The National Rally for Reform and Development (, ), often known by its shortened Arabic name Tewassoul () or by the abbreviation of its French name (RNRD), is an Islamist political party in Mauritania. The party is associated with the Mauritanian branch of the Muslim Brotherhood.

As a result of the 2013 and 2018 parliamentary election, Tewassoul has become the second largest political party in Mauritania.

History
The roots of Tewassoul go back to the Islamic Movement that began to be organized in Mauritania in 1975, being based on the ideas of the Muslim Brotherhood, but it remained an unauthorized secret political movement due to the different authoritarian regimes in Mauritania's history.

The Islamists were prevented from licensing any political party even after the introduction of multi-party politics in the 1990s. Nevertheless, the Islamic Movement remained present as a significant force in the local political arena, especially with its rejection of the diplomatic ties established between Mauritania and Israel between 1999 and 2009.

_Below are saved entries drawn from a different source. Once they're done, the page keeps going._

-- ==== Sys2Proof/Machine/Dispatch.lean ====
section
/-! DEFINITION. One arm per instruction, each one direct call of its meaning. -/

namespace Sys2Proof.Machine

def exec (i : Instr) (s : State) : Host.Outcome State Fault Refusal :=
  match i with
  | .feedIdlePre => Sys2Proof.Machine.execFeedIdlePre s
  | .feedIdleIgn b => Sys2Proof.Machine.execFeedIdleIgn b s
  | .feedAttnPre => Sys2Proof.Machine.execFeedAttnPre s
  | .feedAttnAbort b => Sys2Proof.Machine.execFeedAttnAbort b s
  | .feedStartStx => Sys2Proof.Machine.execFeedStartStx s
  | .feedStartAbort b => Sys2Proof.Machine.execFeedStartAbort b s
  | .feedAddrAcc b => Sys2Proof.Machine.execFeedAddrAcc b s
  | .feedTypeAcc b => Sys2Proof.Machine.execFeedTypeAcc b s
  | .feedDataEtx => Sys2Proof.Machine.execFeedDataEtx s
  | .feedDataDle => Sys2Proof.Machine.execFeedDataDle s
  | .feedDataAcc b => Sys2Proof.Machine.execFeedDataAcc b s
  | .feedEscLit b => Sys2Proof.Machine.execFeedEscLit b s
  | .feedRsvd b => Sys2Proof.Machine.execFeedRsvd b s
  | .nop => Sys2Proof.Machine.execNop s
  | .feed b => Sys2Proof.Machine.execFeed b s
  | .reset => Sys2Proof.Machine.execReset s
  | .readRaw k => Sys2Proof.Machine.execReadRaw k s
  | .viewAddr => Sys2Proof.Machine.execViewAddr s
  | .viewType => Sys2Proof.Machine.execViewType s
  | .viewDlen => Sys2Proof.Machine.execViewDlen s
  | .viewData k => Sys2Proof.Machine.execViewData k s

end Sys2Proof.Machine
end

After the 2005 coup, and the overthrow of the regime of President Maaouya Ould Sid'Ahmed Taya, the Islamists tried to register a political party, but the military council leading the transitional phase rejected their request, which prompted them to launch the “Initiative of Moderate Reformists” on November 23, 2005, which enabled them to enter parliament and win some municipalities as independents in the 2006 elections.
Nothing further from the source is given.